2. Indeed simply overwrite the old statistics.  This is as if the
   third training pass had never been done for older messages.

My intuition (which isn't worth much!) is that #2 is quirkier and riskier,
making much of the effect of the central-limit gimmicks depend solely on the
last batch of msgs trained on.  #1 should have much greater stability over
time, but that's not necessarily a good thing if the stability is bought at
the cost of not moving quickly enough toward the true state of the world.

Anyway, the only way to know is to try it.

> my plan is:
>
> 1. Receive 100 (configurable) messages "per day", with a
>   (configurable) percentage of those being spam.

You're ordering these by time received, right?

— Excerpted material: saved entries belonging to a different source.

-- ==== Sys2Proof/Machine/Text.lean ====
section
/-! DEFINITION. The codec ROM's two read ports (00_scope.md R8, 40_codec.md R84, R85) and the whole-sequence codec functions
(R88, R89) with the canonical bytes of R90, each over the ROM as an argument. -/

namespace Sys2Proof.Machine

/-- `RomEnc(cp)`: `ENC_ROM(cp)`, or none for `NONE` (R84). -/
def romEnc (rom : CharRom) (cp : CodePoint) : Option Byte := rom.enc cp

/-- `RomDec(b)`: `DEC_ROM(b)` (R85). -/
def romDec (rom : CharRom) (b : Byte) : CodePoint := rom.dec b

/-- Each element once, in the order of first occurrence (R88, D19). -/
def firstOccurrences : List CodePoint → List CodePoint
  | [] => []
  | c :: cs => c :: (firstOccurrences cs).filter (· ≠ c)

/-- The offending characters of `s` in order of first occurrence (R88). -/
def offending (rom : CharRom) (s : List CodePoint) : List CodePoint :=
  firstOccurrences (s.filter (· ∉ rom.permitted))

/-- `encode_text` (R88). -/
def encodeText (rom : CharRom) (s : List CodePoint) : Except BufferError (List Byte) :=
  if offending rom s = [] then .ok (s.filterMap (romEnc rom))
  else .error (.validation (offending rom s) rom.permitted)

/-- `decode_bytes` (R89). -/
def decodeBytes (rom : CharRom) (bs : List Byte) : List CodePoint := bs.map (romDec rom)

/-- A canonical byte (R90(b)): it decodes into `P`, and what it decodes to encodes to it. -/
def canonicalByte (rom : CharRom) (b : Byte) : Prop :=
  romDec rom b ∈ rom.permitted ∧ romEnc rom (romDec rom b) = some b

end Sys2Proof.Machine
end

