-- ==== Sys2Proof/Machine/Core.lean ====
section
/-! DEFINITION. The machine as the host runs it. -/

def Sys2Proof.core : Host.Core := { State := Sys2Proof.Machine.State, Fault := Sys2Proof.Machine.Fault, Refusal := Sys2Proof.Machine.Refusal, step := Sys2Proof.Machine.step, reset := Sys2Proof.Machine.State.reset }
end

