/-! ## Decode: every row's word as 95 writes it, and the illegal words of 95 section 2.1 -/

theorem test_decode_enc : decode 0x10002588 = .ok (.enc 0x2588) ∧ decode 0x101FFFFF = .ok (.enc 0x1FFFFF) := by decide
theorem test_decode_dec : decode 0x110000FF = .ok (.dec 0xFF) := by decide
theorem test_decode_crcInit : decode 0x20000000 = .ok .crcInit := by decide
theorem test_decode_crcFeed : decode 0x21000050 = .ok (.crcFeed 0x50) := by decide
theorem test_decode_crcTag : decode 0x22000000 = .ok .crcTag := by decide
theorem test_decode_vfyInit : decode 0x30000000 = .ok .vfyInit := by decide
theorem test_decode_vfyFeed : decode 0x3100000F = .ok (.vfyFeed 0x0F) := by decide
theorem test_decode_vfyEnd : decode 0x32000000 = .ok .vfyEnd := by decide
theorem test_decode_ftxBegin : decode 0x40000000 = .ok .ftxBegin := by decide
theorem test_decode_ftxByte : decode 0x410000EF = .ok (.ftxByte 0xEF) := by decide
theorem test_decode_ftxEnd : decode 0x42000000 = .ok .ftxEnd := by decide
theorem test_decode_frxInit : decode 0x50000000 = .ok .frxInit := by decide
theorem test_decode_frxByte : decode 0x510000B7 = .ok (.frxByte 0xB7) := by decide
theorem test_decode_frxEnd : decode 0x52000000 = .ok .frxEnd := by decide
theorem test_decode_frxStat : decode 0x53000000 = .ok .frxStat := by decide
theorem test_decode_illegal_words :
    [0x00000000, 0xFF000000, 0x20000001, 0x21000100, 0x11000100, 0x53000010, 0x10200000, 0x22000001, 0x52000001].all
      (fun w => !legalWord w && (decode w).toOption.isNone) = true := by decide
theorem test_illegal_word_keeps_the_registers :
    regsOf (runWord 0x22000001 pingFed) = some pingFed.regs ∧
    answerOf (runWord 0x22000001 pingFed) = some ⟨.illegalCommand, 0x22000001, []⟩ := by decide
theorem test_decodeTableWord : decodeTableWord 32 0x31000050 = some (.vfyFeed 0x50) := by decide
theorem test_fetch_word_runs :
    answerOf (step (State.reset.withFetchWord 32 0x42000000)) = some ⟨.ok, 0, [0x10, 0x03]⟩ := by decide

/-! ## One step each: 95 sections 2.2 to 2.7 -/

theorem test_enc_bullet : encResponse romRef 0x2022 = ⟨.ok, 0, [0x81]⟩ := by decide +kernel
theorem test_enc_marker : encResponse romRef 0x7E = ⟨.validationError, 0x7E, []⟩ := by decide +kernel
theorem test_dec_third_oneEighth : decResponse romRef 0x87 = ⟨.ok, 0x2581, []⟩ := by decide +kernel
theorem test_dec_unmapped : decResponse romRef 0x5F = ⟨.ok, 0xFFFD, []⟩ := by decide +kernel
theorem test_crcInit : regsOf (exec .crcInit pingFed) = some Registers.reset := by decide
theorem test_crcFeed_steps :
    regsOf (exec (.crcFeed 0x80) (withRegs { Registers.reset with crc := 0xBBE5 })) = some pingFed.regs := by decide +kernel
theorem test_crcFeed_dle : crcStep 0xFFFF 0x10 = 0x1F06 ∧ crcStep 0x0000 0x50 = 0x5285 := by decide +kernel
theorem test_crcTag_ping : answerOf (exec .crcTag pingFed) = some ⟨.ok, 0xCBEF, [0xEF, 0xCB]⟩ := by decide
theorem test_vfyInit : regsOf (exec .vfyInit (pingHeld 0xCB)) = some Registers.reset := by decide
theorem test_vfyFeed_full_line :
    (exec (.vfyFeed 0x0F) (withRegs { Registers.reset with vhold0 := 0x01, vhold1 := 0x50, vcnt := 2 }) |> regsOf) =
      some { Registers.reset with vcrc := 0x1E0E, vhold0 := 0x50, vhold1 := 0x0F, vcnt := 2 } := by decide +kernel
theorem test_vfyFeed_first :
    regsOf (exec (.vfyFeed 0x01) State.reset) = some { Registers.reset with vhold0 := 0x01, vcnt := 1 } := by decide
theorem test_vfyEnd_ok : answerOf (exec .vfyEnd (pingHeld 0xCB)) = some ⟨.ok, 0xCBEFCBEF, []⟩ := by decide
theorem test_vfyEnd_bad_tag : answerOf (exec .vfyEnd (pingHeld 0xCA)) = some ⟨.checksumError, 0xCBEFCAEF, []⟩ := by decide
theorem test_ftxBegin : answerOf (exec .ftxBegin State.reset) = some ⟨.ok, 0, [0x10, 0x02]⟩ := by decide
theorem test_ftxByte_dle : answerOf (exec (.ftxByte 0x10) State.reset) = some ⟨.ok, 0, [0x10, 0x10]⟩ := by decide
theorem test_ftxByte_etx : answerOf (exec (.ftxByte 0x03) State.reset) = some ⟨.ok, 0, [0x03]⟩ := by decide
theorem test_ftxEnd : answerOf (exec .ftxEnd State.reset) = some ⟨.ok, 0, [0x10, 0x03]⟩ := by decide
theorem test_frxInit : regsOf (exec .frxInit (receiving .error .badEscape)) = some Registers.reset := by decide
theorem test_frxByte_badEscape :
    exec (.frxByte 0x02) (receiving .esc .none) =
      .next { receiving .error .badEscape with response := some ⟨.protocolError, 4, []⟩ } := rfl
theorem test_frxByte_literal_dle :
    exec (.frxByte 0x10) (receiving .esc .none) =
      .next { receiving .data .none with response := some ⟨.ok, 0, [0x10]⟩ } := rfl
theorem test_frxEnd_truncated :
    exec .frxEnd (receiving .data .none) = .next { State.reset with response := some ⟨.protocolError, 6, []⟩ } := rfl
theorem test_frxEnd_latched :
    exec .frxEnd (receiving .error .trailing) = .next { State.reset with response := some ⟨.protocolError, 5, []⟩ } := rfl
theorem test_frxStat : answerOf (exec .frxStat (receiving .error .noDle)) = some ⟨.ok, 0x27, []⟩ := by decide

> 2. run the classifier on those messages and make 3 categories:
>    ham, spam, unsure.  I want to know how many fall into each
>    category on each "day".

I would like to see eight categories instead:

     ham sure correct
     ham sure incorrect
     ham unsure correct
     ham unsure incorrect

and the same four for spam.

> 3. some percentage (configurable) of each category will be fed
>    back into training each "day".

There's a world of interesting variations here <wink>.  For example, what if
you only feed it "sure but wrong" false positives and false negatives?  Or
only those plus "unsure but wrong" mistakes?  Or only the latter?  Etc.
Semi-realistic is to feed it all mistakes, and a random sampling from
correct results.  It's hard to know what people would really do, but I'm
*most* interested at first in what happens if intelligent use of the system
is made.

> 4. Plot fn and fp rate "per day" for .. 30 days (configurable) to
>    show how rates vary..

Note that there two f-n and two f-p rates under the clt schemes (the "sure"
and "unsure" mistake rates).

> 5. modulate max_discriminators, training feedback (% of messages
>   in each category fed back into system) vs. "days" to get a feel
>   for the results a typical user might expect..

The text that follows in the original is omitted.